## EXERCISE DIRECTIONS
Working from the entries below, give again each line from the first through the one containing "Physical reads -/", exactly and with nothing else.

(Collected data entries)
┄┄┄┄┄┄┄┄┄┄┄┄┄┄┄┄┄┄┄┄

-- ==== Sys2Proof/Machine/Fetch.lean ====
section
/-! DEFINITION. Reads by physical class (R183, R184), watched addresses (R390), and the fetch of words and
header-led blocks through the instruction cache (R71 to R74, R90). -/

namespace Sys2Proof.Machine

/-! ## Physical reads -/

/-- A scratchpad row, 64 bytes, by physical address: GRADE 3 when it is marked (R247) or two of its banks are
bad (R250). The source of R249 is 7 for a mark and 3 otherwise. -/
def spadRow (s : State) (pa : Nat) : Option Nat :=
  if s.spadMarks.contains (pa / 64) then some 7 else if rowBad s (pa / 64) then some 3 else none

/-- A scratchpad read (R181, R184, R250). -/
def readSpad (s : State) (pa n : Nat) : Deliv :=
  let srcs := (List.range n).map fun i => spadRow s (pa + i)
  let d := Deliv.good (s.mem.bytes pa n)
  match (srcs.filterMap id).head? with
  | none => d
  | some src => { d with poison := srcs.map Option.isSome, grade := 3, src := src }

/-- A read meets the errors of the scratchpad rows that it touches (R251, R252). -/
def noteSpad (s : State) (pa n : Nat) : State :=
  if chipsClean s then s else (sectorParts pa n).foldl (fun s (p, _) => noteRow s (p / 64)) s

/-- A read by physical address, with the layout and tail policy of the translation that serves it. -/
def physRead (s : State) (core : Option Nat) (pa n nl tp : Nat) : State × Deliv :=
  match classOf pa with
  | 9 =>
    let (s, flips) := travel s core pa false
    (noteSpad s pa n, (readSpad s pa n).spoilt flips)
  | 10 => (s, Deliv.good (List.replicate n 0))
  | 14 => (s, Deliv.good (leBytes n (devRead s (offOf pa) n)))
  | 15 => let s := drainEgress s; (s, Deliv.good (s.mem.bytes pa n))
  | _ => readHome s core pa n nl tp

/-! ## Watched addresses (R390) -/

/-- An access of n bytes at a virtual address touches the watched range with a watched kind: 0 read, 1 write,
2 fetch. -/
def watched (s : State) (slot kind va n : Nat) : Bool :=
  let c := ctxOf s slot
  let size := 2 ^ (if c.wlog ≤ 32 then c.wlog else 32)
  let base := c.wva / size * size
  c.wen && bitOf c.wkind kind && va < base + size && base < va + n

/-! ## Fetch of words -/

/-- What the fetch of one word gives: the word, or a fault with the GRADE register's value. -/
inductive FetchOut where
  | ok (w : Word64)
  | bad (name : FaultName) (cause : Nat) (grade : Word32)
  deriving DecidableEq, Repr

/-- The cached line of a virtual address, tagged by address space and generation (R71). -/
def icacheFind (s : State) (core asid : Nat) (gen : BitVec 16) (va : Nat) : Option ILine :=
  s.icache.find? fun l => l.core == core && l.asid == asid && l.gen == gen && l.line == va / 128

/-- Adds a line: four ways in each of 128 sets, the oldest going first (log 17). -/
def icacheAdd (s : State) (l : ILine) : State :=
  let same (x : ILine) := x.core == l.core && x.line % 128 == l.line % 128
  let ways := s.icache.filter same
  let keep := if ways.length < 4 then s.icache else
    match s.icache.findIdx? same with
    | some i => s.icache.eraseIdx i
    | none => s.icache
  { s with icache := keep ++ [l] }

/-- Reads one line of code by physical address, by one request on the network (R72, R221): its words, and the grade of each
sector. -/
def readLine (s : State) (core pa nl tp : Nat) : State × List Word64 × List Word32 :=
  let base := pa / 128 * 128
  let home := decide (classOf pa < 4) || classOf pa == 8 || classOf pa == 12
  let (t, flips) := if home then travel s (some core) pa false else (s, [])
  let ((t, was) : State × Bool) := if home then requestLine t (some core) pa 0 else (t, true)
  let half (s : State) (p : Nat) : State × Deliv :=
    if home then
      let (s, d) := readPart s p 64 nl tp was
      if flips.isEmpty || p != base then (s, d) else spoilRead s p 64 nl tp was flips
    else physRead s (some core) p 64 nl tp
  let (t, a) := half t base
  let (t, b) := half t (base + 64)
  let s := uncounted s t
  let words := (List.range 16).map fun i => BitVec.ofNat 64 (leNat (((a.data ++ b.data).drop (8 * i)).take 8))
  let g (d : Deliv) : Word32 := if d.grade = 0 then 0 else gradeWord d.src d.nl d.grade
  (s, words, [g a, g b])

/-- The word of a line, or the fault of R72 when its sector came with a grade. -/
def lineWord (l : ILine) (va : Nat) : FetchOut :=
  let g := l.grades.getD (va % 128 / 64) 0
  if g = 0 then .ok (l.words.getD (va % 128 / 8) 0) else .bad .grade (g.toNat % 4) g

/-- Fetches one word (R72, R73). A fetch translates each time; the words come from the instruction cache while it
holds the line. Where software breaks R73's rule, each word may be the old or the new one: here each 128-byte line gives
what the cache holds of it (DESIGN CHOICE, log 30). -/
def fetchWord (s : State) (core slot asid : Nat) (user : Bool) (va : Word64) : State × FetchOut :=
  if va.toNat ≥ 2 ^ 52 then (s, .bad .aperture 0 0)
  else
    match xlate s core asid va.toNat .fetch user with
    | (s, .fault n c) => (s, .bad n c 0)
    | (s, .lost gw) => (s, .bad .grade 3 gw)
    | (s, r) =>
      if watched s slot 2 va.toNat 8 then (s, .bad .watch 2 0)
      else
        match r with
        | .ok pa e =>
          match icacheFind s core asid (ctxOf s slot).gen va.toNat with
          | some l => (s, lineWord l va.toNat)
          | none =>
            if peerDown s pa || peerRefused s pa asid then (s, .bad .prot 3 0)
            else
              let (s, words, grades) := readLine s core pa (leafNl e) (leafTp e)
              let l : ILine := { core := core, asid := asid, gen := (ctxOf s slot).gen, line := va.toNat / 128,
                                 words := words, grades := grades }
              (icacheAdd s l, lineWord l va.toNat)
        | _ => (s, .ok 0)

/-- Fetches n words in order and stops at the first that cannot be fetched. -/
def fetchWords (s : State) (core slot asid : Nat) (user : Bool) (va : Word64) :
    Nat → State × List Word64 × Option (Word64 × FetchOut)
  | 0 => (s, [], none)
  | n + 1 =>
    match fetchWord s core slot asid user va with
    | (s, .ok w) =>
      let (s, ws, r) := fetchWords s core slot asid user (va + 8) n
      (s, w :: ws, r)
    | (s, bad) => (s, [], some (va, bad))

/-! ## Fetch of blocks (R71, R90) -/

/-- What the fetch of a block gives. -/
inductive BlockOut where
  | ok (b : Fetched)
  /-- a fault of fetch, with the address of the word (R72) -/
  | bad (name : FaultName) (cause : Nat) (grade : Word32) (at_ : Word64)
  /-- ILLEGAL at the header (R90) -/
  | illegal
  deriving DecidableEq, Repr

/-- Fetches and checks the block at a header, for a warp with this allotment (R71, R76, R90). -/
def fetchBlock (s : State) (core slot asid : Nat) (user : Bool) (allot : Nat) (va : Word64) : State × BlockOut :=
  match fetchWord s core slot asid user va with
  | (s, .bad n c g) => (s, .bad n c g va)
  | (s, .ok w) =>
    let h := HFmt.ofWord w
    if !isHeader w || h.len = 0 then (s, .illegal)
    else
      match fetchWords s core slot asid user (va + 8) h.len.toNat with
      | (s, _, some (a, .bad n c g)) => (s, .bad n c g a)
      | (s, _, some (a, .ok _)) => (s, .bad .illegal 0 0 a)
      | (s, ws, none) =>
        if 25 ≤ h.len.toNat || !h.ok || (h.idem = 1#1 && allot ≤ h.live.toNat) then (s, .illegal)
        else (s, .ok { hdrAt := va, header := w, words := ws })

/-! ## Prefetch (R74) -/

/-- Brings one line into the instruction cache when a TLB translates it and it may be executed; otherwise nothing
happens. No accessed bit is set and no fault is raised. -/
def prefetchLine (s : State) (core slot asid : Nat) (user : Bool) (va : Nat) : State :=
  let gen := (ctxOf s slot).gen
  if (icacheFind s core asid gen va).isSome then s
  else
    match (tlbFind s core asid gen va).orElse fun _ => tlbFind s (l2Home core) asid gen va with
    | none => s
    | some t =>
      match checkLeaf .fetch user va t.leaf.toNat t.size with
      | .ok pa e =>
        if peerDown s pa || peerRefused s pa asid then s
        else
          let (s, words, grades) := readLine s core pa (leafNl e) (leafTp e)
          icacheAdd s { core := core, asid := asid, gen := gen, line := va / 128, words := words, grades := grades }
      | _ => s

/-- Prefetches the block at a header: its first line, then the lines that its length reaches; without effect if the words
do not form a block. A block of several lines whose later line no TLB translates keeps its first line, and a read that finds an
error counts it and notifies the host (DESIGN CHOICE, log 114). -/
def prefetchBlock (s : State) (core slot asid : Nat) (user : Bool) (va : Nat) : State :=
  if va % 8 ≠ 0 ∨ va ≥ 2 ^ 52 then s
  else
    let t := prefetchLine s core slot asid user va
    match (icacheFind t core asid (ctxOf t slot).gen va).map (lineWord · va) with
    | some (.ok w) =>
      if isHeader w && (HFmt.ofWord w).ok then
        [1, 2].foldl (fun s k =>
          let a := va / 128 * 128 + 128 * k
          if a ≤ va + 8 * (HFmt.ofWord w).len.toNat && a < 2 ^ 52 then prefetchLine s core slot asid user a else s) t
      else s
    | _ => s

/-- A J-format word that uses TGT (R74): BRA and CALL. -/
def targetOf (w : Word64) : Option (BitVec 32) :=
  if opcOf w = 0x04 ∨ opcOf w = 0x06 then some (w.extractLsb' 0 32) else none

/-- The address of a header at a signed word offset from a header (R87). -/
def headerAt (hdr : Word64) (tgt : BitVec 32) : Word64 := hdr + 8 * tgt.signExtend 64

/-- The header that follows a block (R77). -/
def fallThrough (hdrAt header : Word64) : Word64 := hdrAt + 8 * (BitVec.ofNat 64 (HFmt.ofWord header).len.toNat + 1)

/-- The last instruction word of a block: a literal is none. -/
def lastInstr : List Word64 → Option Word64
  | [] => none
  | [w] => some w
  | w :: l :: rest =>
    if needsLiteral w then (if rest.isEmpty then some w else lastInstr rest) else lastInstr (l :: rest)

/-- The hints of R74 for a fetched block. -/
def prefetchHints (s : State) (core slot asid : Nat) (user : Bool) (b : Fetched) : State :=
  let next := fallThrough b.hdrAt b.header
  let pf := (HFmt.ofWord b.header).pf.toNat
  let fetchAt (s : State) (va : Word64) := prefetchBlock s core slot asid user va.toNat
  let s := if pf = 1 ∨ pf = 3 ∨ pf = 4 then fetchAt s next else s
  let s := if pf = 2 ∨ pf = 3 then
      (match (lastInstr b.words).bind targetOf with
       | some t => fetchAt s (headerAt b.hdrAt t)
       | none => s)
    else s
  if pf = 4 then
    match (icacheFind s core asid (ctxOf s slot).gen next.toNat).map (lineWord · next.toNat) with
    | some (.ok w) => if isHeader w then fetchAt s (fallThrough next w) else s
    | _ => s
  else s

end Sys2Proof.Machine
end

┄┄┄┄┄┄┄┄┄┄┄┄┄┄┄┄┄┄┄┄

## RESULT BELOW
-- ==== Sys2Proof/Machine/Fetch.lean ====
section
/-! DEFINITION. Reads by physical class (R183, R184), watched addresses (R390), and the fetch of words and
header-led blocks through the instruction cache (R71 to R74, R90). -/

namespace Sys2Proof.Machine

/-! ## Physical reads -/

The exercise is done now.